According to an article in the British Journal of Diabetes, if a person with eruptive xanthoma has diabetes, once the person has control of their blood sugar levels, a doctor does not prescribe statins or fibrates.
It is important to remember that diabetes is not present in anyone who experiences eruptive xanthomas. It may, however, be an indicator that a person has developed diabetes if eruptive xanthomas occur.
A series of tests can be conducted by a doctor to diagnose eruptive xanthoma. A skin biopsy can be done, which includes taking a small sample of an eruptive xanthoma and sending it to a testing lab.
Blood and urine samples, as well as X-rays, can also be ordered by physicians to see if they can detect any underlying disorders that may trigger eruptive xanthoma.
It is crucial that physicians order these tests, because if a person does not receive treatment, many underlying conditions may cause significant harm.
Complications and Outlook
The skin lesions themselves are harmless, and they can be resolved within a few weeks of appearing without medical intervention. However, because of possible complications, they indicate an underlying problem that a person should treat.
A disease that induces intense abdominal pain that can lead to nausea and vomiting is pancreatitis.
If diabetes causes eruptive xanthoma to occur, a person should see a doctor. The person may experience complications due to diabetes without the proper treatment. It can also be fatal to have untreated diabetes. The Centers for Disease Control and Prevention ( CDC) says that in the United States, diabetes is the seventh leading cause of death.
When to see a doctor
If they find the presence of lesions resembling eruptive xanthomas, people should see a doctor.
They suggest that a person has hypertriglyceridemia, although the lesions are harmless, and may be a warning sign of another long-term disease, such as diabetes.
A doctor will be able to test for any underlying problems and diagnose them and carry out a treatment plan that will better manage and monitor the condition.
Eruptive xanthomas are tiny lesions that appear in the body as a result of the deposition of fatty acids into the skin. Some individuals may experience itchiness and discomfort, but most people are not affected by these symptoms.
Eruptive xanthomas will resolve when a person receives treatment for the underlying cause.
Due to the increased in levels of serum triglycerides, there are ties between this condition and both type 1 and type 2 diabetes.
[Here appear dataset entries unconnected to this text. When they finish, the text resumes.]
@[simp] theorem State.setWaitingAt_pending (s : State) (k : Nat) (l : List Queued) : (s.setWaitingAt k l).pending = s.pending := by simp [State.setWaitingAt]
@[simp] theorem State.setWaitingAt_regs (s : State) (k : Nat) (l : List Queued) : (s.setWaitingAt k l).regs = s.regs := by simp [State.setWaitingAt]
@[simp] theorem State.setWaitingAt_sels (s : State) (k : Nat) (l : List Queued) : (s.setWaitingAt k l).sels = s.sels := by simp [State.setWaitingAt]
@[simp] theorem State.setWaitingAt_latches (s : State) (k : Nat) (l : List Queued) : (s.setWaitingAt k l).latches = s.latches := by simp [State.setWaitingAt]
@[simp] theorem State.setWaitingAt_fuses (s : State) (k : Nat) (l : List Queued) : (s.setWaitingAt k l).fuses = s.fuses := by simp [State.setWaitingAt]
@[simp] theorem State.setWaitingAt_kpr (s : State) (k : Nat) (l : List Queued) : (s.setWaitingAt k l).kpr = s.kpr := by simp [State.setWaitingAt]
@[simp] theorem State.setWaitingAt_plt (s : State) (k : Nat) (l : List Queued) : (s.setWaitingAt k l).plt = s.plt := by simp [State.setWaitingAt]
@[simp] theorem State.setWaitingAt_clk (s : State) (k : Nat) (l : List Queued) : (s.setWaitingAt k l).clk = s.clk := by simp [State.setWaitingAt]
@[simp] theorem State.setWaitingAt_lanes (s : State) (k : Nat) (l : List Queued) : (s.setWaitingAt k l).lanes = s.lanes := by simp [State.setWaitingAt]
@[simp] theorem State.setWaitingAt_links (s : State) (k : Nat) (l : List Queued) : (s.setWaitingAt k l).links = s.links := by simp [State.setWaitingAt]
@[simp] theorem State.setWaitingAt_csw (s : State) (k : Nat) (l : List Queued) : (s.setWaitingAt k l).csw = s.csw := by simp [State.setWaitingAt]
@[simp] theorem State.setWaitingAt_mem (s : State) (k : Nat) (l : List Queued) : (s.setWaitingAt k l).mem = s.mem := by simp [State.setWaitingAt]
@[simp] theorem State.setWaitingAt_sec (s : State) (k : Nat) (l : List Queued) : (s.setWaitingAt k l).sec = s.sec := by simp [State.setWaitingAt]
@[simp] theorem State.setWaitingAt_prm (s : State) (k : Nat) (l : List Queued) : (s.setWaitingAt k l).prm = s.prm := by simp [State.setWaitingAt]
@[simp] theorem State.setWaitingAt_script (s : State) (k : Nat) (l : List Queued) : (s.setWaitingAt k l).script = s.script := by simp [State.setWaitingAt]
@[simp] theorem State.setWaitingAt_eru (s : State) (k : Nat) (l : List Queued) : (s.setWaitingAt k l).eru = s.eru := by simp [State.setWaitingAt]
@[simp] theorem State.setWaitingAt_col (s : State) (k : Nat) (l : List Queued) : (s.setWaitingAt k l).col = s.col := by simp [State.setWaitingAt]
@[simp] theorem State.setWaitingAt_upd (s : State) (k : Nat) (l : List Queued) : (s.setWaitingAt k l).upd = s.upd := by simp [State.setWaitingAt]
@[simp] theorem State.setWaitingAt_intm (s : State) (k : Nat) (l : List Queued) : (s.setWaitingAt k l).intm = s.intm := by simp [State.setWaitingAt]
@[simp] theorem State.setWaitingAt_commits (s : State) (k : Nat) (l : List Queued) : (s.setWaitingAt k l).commits = s.commits := by simp [State.setWaitingAt]
@[simp] theorem State.setWaitingAt_verifies (s : State) (k : Nat) (l : List Queued) : (s.setWaitingAt k l).verifies = s.verifies := by simp [State.setWaitingAt]
@[simp] theorem State.setWaitingAt_hostRead (s : State) (k : Nat) (l : List Queued) : (s.setWaitingAt k l).hostRead = s.hostRead := by simp [State.setWaitingAt]
@[simp] theorem State.setWaitingAt_memory (s : State) (k : Nat) (l : List Queued) : (s.setWaitingAt k l).memory = s.memory := by simp [State.setWaitingAt]
@[simp] theorem State.setWaitingAt_free (s : State) (k : Nat) (l : List Queued) : (s.setWaitingAt k l).free = s.free := by simp [State.setWaitingAt]
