/-- A frame whose header is not good breaks the run, and a lane that trains or has locked is left to train. -/
theorem State.applyFrame_bad {s : State} {l : Nat} {f : BitVec 2048} (hbad : headerGood (frameHeader f) = false) (p : BitVec 16) :
    ((s.lane l).state = .training → ((s.applyFrame l f p).lane l).state = .training ∧ ((s.applyFrame l f p).lane l).badHeader = true ∧
      ((s.applyFrame l f p).lane l).frameRun = 0) ∧
    ((s.lane l).state = .locked → ((s.applyFrame l f p).lane l).state = .training ∧ ((s.applyFrame l f p).lane l).rxLock = false ∧
      ((s.applyFrame l f p).lane l).badHeader = true) := by
  have happly : s.applyFrame l f p = ((s.modLane l fun y => y.frameTaken s.now p f false).modLane l fun y => { y with badHeader := true }).judgeLock l := by
    unfold State.applyFrame
    dsimp only
    rw [hbad]
    rfl
  have hlane : ((s.modLane l fun y => y.frameTaken s.now p f false).modLane l fun y => { y with badHeader := true }).lane l =
      { (s.lane l).frameTaken s.now p f false with badHeader := true } := by
    rw [State.lane_modLane, if_pos rfl, State.lane_modLane, if_pos rfl]
  have hstate : ((s.lane l).frameTaken s.now p f false).state = (s.lane l).state := (Lane.track_fields _ _).1
  obtain ⟨htrains, hlocked⟩ := State.judgeLock_unmet (l := l)
    (s := (s.modLane l fun y => y.frameTaken s.now p f false).modLane l fun y => { y with badHeader := true })
    (by rw [hlane]; exact Lane.criteria_of_frameRun rfl)
  rw [happly]
  rw [hlane] at htrains hlocked
  refine ⟨fun h => ?_, fun h => ?_⟩
  · rw [htrains (hstate.trans h)]
    exact ⟨hstate.trans h, rfl, rfl⟩
  · rw [hlocked (hstate.trans h)]
    exact ⟨rfl, rfl, rfl⟩

theorem exec_trainingFrameRx_good {l : LaneIx} {f : BitVec 2048} {s : State} (hmarker : 56 ≤ markerHits (fromPins (s.rxInvert l) f))
    (hcall : (s.lane l).callDone = false) (p : BitVec 16) :
    exec (.trainingFrameRx l f p) s = .next (s.applyFrame l (fromPins (s.rxInvert l) f) p) := by
  change execTrainingFrameRx l f p s = _
  unfold execTrainingFrameRx
  dsimp only
  rw [if_neg (by omega), if_neg (by simp [hcall])]

/-- The lane behind a frame without its marker. -/
def Lane.frameMissed (y : Lane) (f : BitVec 2048) : Lane := if y.frames = 0 then y else y.frameSeen f false 0

theorem Lane.frameMissed_unmet (y : Lane) (f : BitVec 2048) : (y.frameMissed f).criteria = false ∧ (y.frameMissed f).state = y.state ∧
    (y.frames ≠ 0 → (y.frameMissed f).frameRun = 0) := by
  unfold Lane.frameMissed
  split
  · next h => exact ⟨Lane.criteria_of_frames h, rfl, fun hne => absurd h hne⟩
  · exact ⟨Lane.criteria_of_frameRun rfl, rfl, fun _ => rfl⟩

theorem exec_trainingFrameRx_missed {l : LaneIx} {f : BitVec 2048} {s : State} (hmarker : markerHits (fromPins (s.rxInvert l) f) < 56) (p : BitVec 16) :
    exec (.trainingFrameRx l f p) s = .next ((s.modLane l fun y => y.frameMissed (fromPins (s.rxInvert l) f)).judgeLock l) := by
  change execTrainingFrameRx l f p s = _
  unfold execTrainingFrameRx
  dsimp only
  rw [if_pos hmarker]
  rfl

theorem exec_trainTimeout {l : LaneIx} {from0 : Nat} {s : State} (hstate : (s.lane l).state = .training ∨ (s.lane l).state = .locked)
    (hfrom : s.trainFrom l = some from0) : exec (.trainTimeout l) s =
      .next (if from0 + s.fld R.laneCfg 0 8 * 10000 ≤ s.now then s.failLane l 2 else s) := by
  change execTrainTimeout l s = _
  unfold execTrainTimeout
  dsimp only
  rw [if_pos hstate, hfrom]
  exact (apply_ite Host.Outcome.next _ _ _).symm
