-- ==== Sys2Proof/Machine/Parts.lean ====
section
/-! DEFINITION. The parts of the machine's state that are no register field: one structure per unit of the manual.
Plain data. Times are device time in nanoseconds (R47). -/

namespace Sys2Proof.Machine

/-! ## Package and bring-up (chapter 01) -/

/-- Where the module stands (Tables 1.8, 1.10b; R31, R427). -/
inductive Phase where | off | offLatched | bringup | hold | ready
  deriving DecidableEq, Repr

/-- One failure of the boot record (R28). -/
structure BootFail where
  cause : Nat
  unit : Nat
  deriving DecidableEq, Repr

/-- Bring-up state (R34-R42): steps done, rails on, the waits and retries that meet bring-up. -/
structure Boot where
  phase : Phase := .off
  /-- the always-on island runs -/
  island : Bool := false
  done : List Nat := []
  /-- t0 on the device-time scale, when the island ran at qualification -/
  t0 : Option Int := none
  retryUsed : Bool := false
  coolantWait : Bool := false
  resetPending : Bool := false
  /-- a restart at step 1 whose step 2 advances nothing (R41) -/
  keepEpoch : Bool := false
  /-- device time when bring-up last left its wait for the coolant, as a shift of the later limits (R38) -/
  shift : Nat := 0
  /-- rails on, by the numbers of Table 1.9 -/
  rails : List Nat := []
  w0Rails : Bool := false
  hostTrained : Bool := false
  hostDark : Bool := false
  record : List BootFail := []
  /-- the matched-set values the last identity checks read (R27) -/
  setId : Nat := 0
  deriving DecidableEq, Repr

/-- One die-to-die bundle beside its register (R21-R26): failed lanes; a swap or width change under way; lanes found failed meanwhile
with the time of each. -/
structure Bundle where
  failed : List Nat := []
  changing : Bool := false
  queued : List (Nat × Nat) := []
  /-- lanes found failed while the bundle trains (R26) -/
  found : List Nat := []
  /-- the flit owed by the replay buffer, and the last flit delivered -/
  replay : Option (BitVec 1024) := none
  last : Option (BitVec 1024) := none
  /-- CRC errors: lane and time -/
  errs : List (Nat × Nat) := []
  deriving DecidableEq, Repr

/-! ## Time (chapter 02) -/

/-- Where a calendar set came from (R51). -/
inductive CalSource where | i3c | register
  deriving DecidableEq, Repr

/-- The calendar counter: its value when last read or set, that moment, and the set waiting for the next tick. -/
structure CalState where
  value : Calendar := {}
  at_ : Nat := 0
  pending : Option (Calendar × CalSource) := none
  deriving DecidableEq, Repr

/-! ## Log, monitors, margins, management (chapter 14) -/

/-- Memory event record (Table 6.7). -/
structure MemEvent where
  event : Nat
  stack : Nat
  channel : Nat := 0xFF
  physical : Nat := 0xFF
  bank : Nat := 0xFF
  channel2 : Nat := 0xFF
  first : Nat := 0
  last : Nat := 0
  deriving DecidableEq, Repr

/-- The body of a log record: memory event, margin record or device event (Tables 6.7, 14.8, 14.10). -/
inductive LogBody where
  | mem (e : MemEvent)
  | margin (kind severity unit sub : Nat) (value threshold : Int)
  | event (code unit : Nat) (args : List Nat)
  deriving DecidableEq, Repr

/-- A log entry with its sequence number, time pair and epoch (Table 14.9, R52). -/
structure LogEntry where
  seq : Nat
  time : Nat
  cal : Calendar
  epoch : Nat
  body : LogBody
  deriving DecidableEq, Repr

/-- The error log: staged in the island, oldest first, and the ring in flash, oldest first (R403). -/
structure ErrorLog where
  staged : List LogEntry := []
  flash : List LogEntry := []
  nextSeq : Nat := 1
  deriving DecidableEq, Repr

/-- The accumulators of one monitor unit (R395-R398). -/
structure Mon where
  start : Nat := 0
  /-- probe samples seen since the unit last took one -/
  skipped : Nat := 0
  min : Int := 0x7FFFFFFF
  max : Int := -0x80000000
  count : Nat := 0
  sum : Int := 0
  hist : SMap Nat := []
  saturated : Bool := false
  alarmed : Bool := false
  cut : Bool := false
  deriving DecidableEq, Repr

/-- Severity of a margin: 0 none, 1 below warning, 2 below floor; last record; since when at or above warning (R402). -/
structure Margin where
  severity : Nat := 0
  recorded : Nat := 0
  okSince : Option Nat := none
  deriving DecidableEq, Repr

/-- Where a firmware update stands (R411). -/
inductive FwPhase where | idle | transferring | written | verified
  deriving DecidableEq, Repr

/-- One SPDM transport (R410): how far version, capabilities and algorithms have been agreed, its sessions
(identifier, established), the next session identifier. -/
structure Spdm where
  stage : Nat := 0
  sessions : List (Nat × Bool) := []
  nextId : Nat := 1
  deriving DecidableEq, Repr

/-- The management endpoint and trust state (R404-R413). -/
structure Mgmt where
  /-- the firmware image has been verified (R404) -/
  verified : Bool := false
  events : List PldmEvent := []
  eventDrops : Nat := 0
  fw : FwPhase := .idle
  /-- bytes of the update written so far -/
  fwBytes : Nat := 0
  /-- target of the rollback advance in progress (R407) -/
  advance : Option Nat := none
  /-- measurement index to the content it digests (Table 14.15) -/
  meas : SMap (List Nat) := []
  frozenReads : Nat := 0
  mcu : Spdm := {}
  doe : Spdm := {}
  deriving DecidableEq, Repr

/-! ## Contexts and work (chapter 07) -/

/-- A memory range of a context (Table 7.5): base and size in bytes. -/
structure MRange where
  base : Nat
  size : Nat
  read : Bool
  write : Bool
  deriving DecidableEq, Repr

/-- A context entry (Table 7.5). -/
structure Ctx where
  valid : Bool := false
  admin : Bool := false
  fabric : Bool := false
  reflect : Bool := false
  function : Nat := 0
  pasid : Nat := 0
  pasidEn : Bool := false
  syncFirst : Nat := 0
  syncCount : Nat := 0
  hubBase : Nat := 0
  hubSize : Nat := 0
  ranges : List MRange := []
  deriving DecidableEq, Repr

/-- How far a piece of work has come: taken by the queue engine and waiting (R199), dispatched, its unit working,
or its operation ended. -/
inductive WPhase where | fetched | waiting | dispatched | busy | ended
  deriving DecidableEq, Repr

/-- An outcome: status and detail field (Table 7.14). -/
structure Result where
  status : Status
  detail : Nat := 0
  deriving DecidableEq, Repr

/-- A descriptor the queue engine holds (R199-R202). committed: its outcome; order: its dispatch order; since: when it
was dispatched. -/
structure QEnt where
  idx : Nat
  bytes : List Byte
  phase : WPhase := .fetched
  ctx : Ctx := {}
  order : Nat := 0
  since : Nat := 0
  result : Option Result := none
  committed : Option Result := none
  commitTime : Nat := 0
  /-- targets of an ABORT whose records go first (R207): queue and order -/
  after : List (Nat × Nat) := []
  /-- an ABORT: descriptors its target queue had accepted when it was dispatched (R207) -/
  snap : Nat := 0
  deriving DecidableEq, Repr

/-- A queue beside its registers (R196-R202, R209): descriptors held, in ring order; a read under way (first index,
count); indices aborted before fetch; descriptors accepted since enable; disable asked for. -/
structure Queue where
  ents : List QEnt := []
  reading : Option (Nat × Nat) := none
  skip : List Nat := []
  accepted : Nat := 0
  closing : Bool := false
  /-- the queue was halted by a stop: the descriptor next to dispatch then (R202, R331) -/
  stopHalt : Option Nat := none
  deriving DecidableEq, Repr

/-- A completion ring beside its registers (R203, R204). -/
structure CRing where
  phase : Bool := true
  /-- records that made the vector pending, and the first one's time -/
  pendInt : Nat := 0
  pendSince : Nat := 0
  /-- records held under hint, with the first one's time -/
  held : List (Nat × List Byte) := []
  heldSince : Nat := 0
  stalledSince : Nat := 0
  deriving DecidableEq, Repr

/-- An engine of Table 12.3: contexts with work in progress, in order of first dispatch, the suspect list, and whether a reset
froze it (R358). -/
structure Eng where
  active : List Nat := []
  suspects : List Nat := []
  frozen : Bool := false
  deriving DecidableEq, Repr

/-- The commit or revert under way (R213-R217): its work, units still to switch in order, the unit switching and since
when, locked shadows. -/
structure Commit where
  work : Option Work := none
  todo : List Nat := []
  unit : Option Nat := none
  since : Nat := 0
  locks : List Nat := []
  /-- units of the last completed or partial commit, ascending, and whether it can be reverted -/
  units : List Nat := []
  revertible : Bool := false
  /-- epoch held before the last commit -/
  before : Nat := 0
  /-- units still on the later epoch of a revert -/
  later : List Nat := []
  deriving DecidableEq, Repr

/-- The PCI Express side (R185-R190). -/
structure HostLink where
  up : Bool := false
  fast : Bool := true
  wide : Bool := true
  d3 : Bool := false
  numVfs : Nat := 0
  vfEnabled : Bool := false
  refusedSuppressed : Nat := 0
  refusedLast : Option Nat := none
  deriving DecidableEq, Repr

/-! ## Matrix arrays (chapter 03) -/

/-- A loaded tile row: element bytes, scale bytes, poisoned (R69, R93). -/
structure TileRow where
  bytes : List Byte
  scales : List Byte
  bad : Bool
  deriving DecidableEq, Repr

/-- A stationary load and the tile it makes (R63, R125): rows per sub-tile (one entry in full shape, four in quarter), base
addresses of this array's element and scale regions, rows written so far of 32, tile rows by row (16k + m in quarter shape). -/
structure Tile where
  id : Nat
  bufB : Bool
  fmt : Nat
  quarter : Bool
  red : Nat
  rows : List Nat
  elemBase : Nat
  scaleBase : Nat
  rowStride : Nat
  loaded : Nat := 0
  data : SMap (Option TileRow) := []
  deriving DecidableEq, Repr

/-- A weight stream on one array (R65, R126): counts per sub-array (one entry in full shape), position and admitted columns,
the scale bytes of the group and the compression state. -/
structure Stream where
  id : Nat
  seq : Nat
  tile : Nat
  fmt : Nat
  cmp : Bool
  add : Bool
  colBase : Nat
  counts : List Nat
  base : Nat
  bursts : Nat
  quarter : Bool
  dual : Bool
  rows : List Nat
  /-- 64-byte beats taken -/
  beat : Nat := 0
  /-- columns admitted (per sub-array in quarter shape) -/
  cols : Nat := 0
  /-- scale bytes of the present group, whether each beat of them arrived poisoned -/
  scales : List Byte := []
  scaleBad : List Bool := []
  /-- element bytes fetched beyond the last column admitted, and whether a beat of theirs was poisoned -/
  spare : List Byte := []
  spareBad : Bool := false
  /-- kind beat of the segment, records left in it, whether it arrived poisoned -/
  kinds : Nat := 0
  records : Nat := 0
  kindBad : Bool := false
  /-- second column of a pair waiting for its own cycle (R77) -/
  carry : Option (List Byte × Bool) := none
  /-- read through the board window: the bytes once they have come, and which 64 of them came poisoned (R223) -/
  remote : Bool := false
  data : Option (List Byte × List Bool) := none
  deriving DecidableEq, Repr
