/-- ACC_INIT (R127). -/
def execAccInit (q : Fin 16) (s : State) : Res :=
  .next <| s.issue q 0x20 fun w s =>
    let r := wordArrays w
    if s.arraysFull q r then s
    else
      let id := (s.seq q).nextId
      let s := s.enter q r.2 (wordEv w 15 14 11)
      let s := s.pushArrays q r fun _ a =>
        { a with queue := a.queue ++ [.init { id := id, seq := id, first := slice w 99 90, count := slice w 89 80 + 1 }] }
      s.issued q

/-- ACC_DRAIN (R127). A stochastic drain numbers its elements from the quadrant's counter and advances it (R108). -/
def execAccDrain (q : Fin 16) (s : State) : Res :=
  .next <| s.issue q 0x21 fun w s =>
    let r := wordArrays w
    let fmt := slice w 107 103
    let n := slice w 89 80 + 1
    let rs := s.sreg q (slice w 69 65)
    let first := slice w 64 60
    let rows := slice w 59 55 + 1
    let stride := slice w 54 40
    let d0 := s.addrOf q (slice w 79 75) (slice w 39 16)
    let c0 := s.sreg q (slice w 74 70)
    let nb := rowBytes fmt n
    let B := rowScaleBytes fmt n
    let ok := (List.range r.2).all fun k => (List.range rows).all fun m =>
      inSpad ((d0 + k * rs + m * stride) % 2 ^ 64) nb && (!isBlock fmt || inSpad ((c0 + k * rs + m * B) % 2 ^ 64) B)
    if !isTarget fmt || decide (32 < first + rows) || (isBlock fmt && n % 32 != 0) then s.progFault q .eFormat
    else if !ok then s.progFault q .eBounds
    else if s.arraysFull q r then s
    else
      let id := (s.seq q).nextId
      let stoch := bitAt w 102
      let num := s.get F.QD_SR_CTR_counter q
      let s := s.enter q r.2 (wordEv w 15 14 11)
      let s := s.pushArrays q r fun k a =>
        let d : DrainOp := { id := id, seq := id, fmt := fmt, stoch := stoch, sat := bitAt w 101, first := slice w 99 90, count := n
                             rowFirst := first, rows := rows, dst := (d0 + k * rs) % 2 ^ 64, scaleDst := (c0 + k * rs) % 2 ^ 64
                             rowStride := stride, number := num, seed := s.get F.QD_SR_SEED_seed q }
        { a with queue := a.queue ++ [.drain d] }
      let s := if stoch then s.put F.QD_SR_CTR_counter (num + 2097152) q else s
      s.issued q

/-- LAMP (R131). -/
def execLamp (q : Fin 16) (s : State) : Res :=
  .next <| s.issue q 0x48 fun w s =>
    let r := wordArrays w
    let k := slice w 107 104
    let v := slice w 103 72
    if 2 < k ∨ (k = 0 ∧ v ≠ 0) then s.progFault q .eFormat
    else if s.arraysFull q r then s
    else (s.pushArrays q r fun _ a => { a with queue := a.queue ++ [.lamp k v] }).issued q

/-! ## Seed and counter of the stochastic generator (R109) -/

/-- SR_SEED_WRITE: sets the seed and clears the counter (R109). -/
def execSrSeedWrite (q : Fin 16) (w : BarAcc) (s : State) : Res :=
  .next <| s.onWrite .QD_SR_SEED q w fun q =>
    (s.put F.QD_SR_SEED_seed (w.merge F.QD_SR_SEED_seed (s.get F.QD_SR_SEED_seed q)) q).put F.QD_SR_CTR_counter 0 q

/-- SR_CTR_WRITE: sets the counter only (R109). -/
def execSrCtrWrite (q : Fin 16) (w : BarAcc) (s : State) : Res :=
  .next <| s.onWrite .QD_SR_CTR q w fun q =>
    s.put F.QD_SR_CTR_counter (w.merge F.QD_SR_CTR_counter (s.get F.QD_SR_CTR_counter q)) q

end Sys2Proof.Machine
end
To treat an eruptive xanthoma, doctors will diagnose and treat the underlying disorder.
Eruptive xanthoma can also be treated with dietary modifications and medications. People should consult with their doctor about any dietary changes and the use of medicine.
If a person has diabetes and eruptive xanthoma, statins or fibrates will not be recommended by a doctor until the diabetes is controlled.